Per this old report (http://www.stocksontheweb.com/mmgg.pdf), the cost would be around $200-250 million. The exact amount will be determined by the in-process feasibility study.
They plan on using the feasibility study to get bank debt financing for the building of the mine. They're using the same team that conducted the feasibility study for the Skorpion mine in Africa, the lowest cost zinc producer in the industry. That team produced a bankable feasibility study to finance that mine and also executed it to get Skorpion into production.
I also created a MMGG valuation spreadsheet by taking the stock valuation methodology from that old stocksontheweb report (linked at top) and updating the numbers to current figures. I also added an alternative valuation model which takes the present value of the assumed after-tax cash flow from the zinc mine. They point to a current fair value of $7-15/share (for the zinc portion only) given the assumptions. PM me if you'd like me to email that to you.

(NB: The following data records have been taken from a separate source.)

-- ==== Sys2Proof/Laws/Touch.lean ====
section
/-! SUPPORT. What an operation may touch: a relation between the state before and after it, its algebra, and one lemma for
each record update of State. -/

namespace Sys2Proof.Machine

open Sys2Proof

namespace Touches

theorem rfl' (m : List Part) (s : State) : Touches m s s := by constructor <;> intros <;> first | rfl | assumption

theorem trans {m : List Part} {s t u : State} (h : Touches m s t) (k : Touches m t u) : Touches m s u := by
  constructor
  · exact fun n => (k.regs n).trans (h.regs n)
  · exact fun n => (k.shadow n).trans (h.shadow n)
  · exact fun n => (k.cnt n).trans (h.cnt n)
  · exact fun n => (k.armed n).trans (h.armed n)
  · exact fun n => (k.now n).trans (h.now n)
  · exact fun n => (k.ctl n).trans (h.ctl n)
  · exact fun n => (k.pow n).trans (h.pow n)
  · exact fun n => (k.boot n).trans (h.boot n)
  · exact fun n => (k.led n).trans (h.led n)
  · exact fun n => (k.hdg n).trans (h.hdg n)
  · exact fun n => (k.hif n).trans (h.hif n)
  · exact fun n => (k.tim n).trans (h.tim n)
  · exact fun n => (k.mram n).trans (h.mram n)
  · exact fun n => (k.st n).trans (h.st n)
  · exact fun n => (k.fab n).trans (h.fab n)
  · exact fun n => (k.line n).trans (h.line n)
  · exact fun n => (k.rows n).trans (h.rows n)
  · exact fun n => (k.cls n).trans (h.cls n)
  · exact fun n => (k.sch n).trans (h.sch n)
  · exact fun n => (k.mgd n).trans (h.mgd n)
  · exact fun n => (k.asc n).trans (h.asc n)
  · exact fun n => (k.cph n).trans (h.cph n)
  · exact fun n => (k.kvt n).trans (h.kvt n)
  · exact fun n => (k.yok n).trans (h.yok n)
  · exact fun n => (k.held n).trans (h.held n)
  · exact fun n => (k.out n).trans (h.out n)
  · exact fun n => (k.free n).trans (h.free n)
  · exact fun n => (k.pending n).trans (h.pending n)
  · exact fun c => k.canon (h.canon c)

theorem mono {m n : List Part} {s t : State} (h : Touches m s t) (sub : m ⊆ n) : Touches n s t := by
  constructor
  · exact fun x => h.regs (fun y => x (sub y))
  · exact fun x => h.shadow (fun y => x (sub y))
  · exact fun x => h.cnt (fun y => x (sub y))
  · exact fun x => h.armed (fun y => x (sub y))
  · exact fun x => h.now (fun y => x (sub y))
  · exact fun x => h.ctl (fun y => x (sub y))
  · exact fun x => h.pow (fun y => x (sub y))
  · exact fun x => h.boot (fun y => x (sub y))
  · exact fun x => h.led (fun y => x (sub y))
  · exact fun x => h.hdg (fun y => x (sub y))
  · exact fun x => h.hif (fun y => x (sub y))
  · exact fun x => h.tim (fun y => x (sub y))
  · exact fun x => h.mram (fun y => x (sub y))
  · exact fun x => h.st (fun y => x (sub y))
  · exact fun x => h.fab (fun y => x (sub y))
  · exact fun x => h.line (fun y => x (sub y))
  · exact fun x => h.rows (fun y => x (sub y))
  · exact fun x => h.cls (fun y => x (sub y))
  · exact fun x => h.sch (fun y => x (sub y))
  · exact fun x => h.mgd (fun y => x (sub y))
  · exact fun x => h.asc (fun y => x (sub y))
  · exact fun x => h.cph (fun y => x (sub y))
  · exact fun x => h.kvt (fun y => x (sub y))
  · exact fun x => h.yok (fun y => x (sub y))
  · exact fun x => h.held (fun y => x (sub y))
  · exact fun x => h.out (fun y => x (sub y))
  · exact fun x => h.free (fun y => x (sub y))
  · exact fun x => h.pending (fun y => x (sub y))
  · exact h.canon

/-- One more operation after an expression already treated. -/
theorem chain {m n : List Part} {s t u : State} (k : Touches m t u) (sub : m ⊆ n) (h : Touches n s t) : Touches n s u :=
  h.trans (k.mono sub)

theorem ite {m : List Part} {s a b : State} {c : Prop} [Decidable c] (h : Touches m s a) (k : Touches m s b) :
    Touches m s (if c then a else b) := by split <;> assumption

The stock took a big hit in recent months as investors from the previous private placement sold and the company had to lower the price for its new placement to complete the feasibility study down to .80. Now that the second placement is closing, the selling pressure is abating and the stock is starting to rebound, joining other zinc stocks which have been rallying on the new 16-year high price of zinc: http://www.kitcometals.com/charts/ZINC_historical.html
The price of zinc has doubled in the past year and a half and looks headed much higher given the supply/demand situation. MMGG trading at less than 1/3 what it was when zinc was half the current price (and before the feasibility study had started and the metallurgy was proven) is a steal, particularly if they can get listed (most likely in Canada). MMGG should at least return to above the $3 it traded at in 2004 once the feasibility study is completed.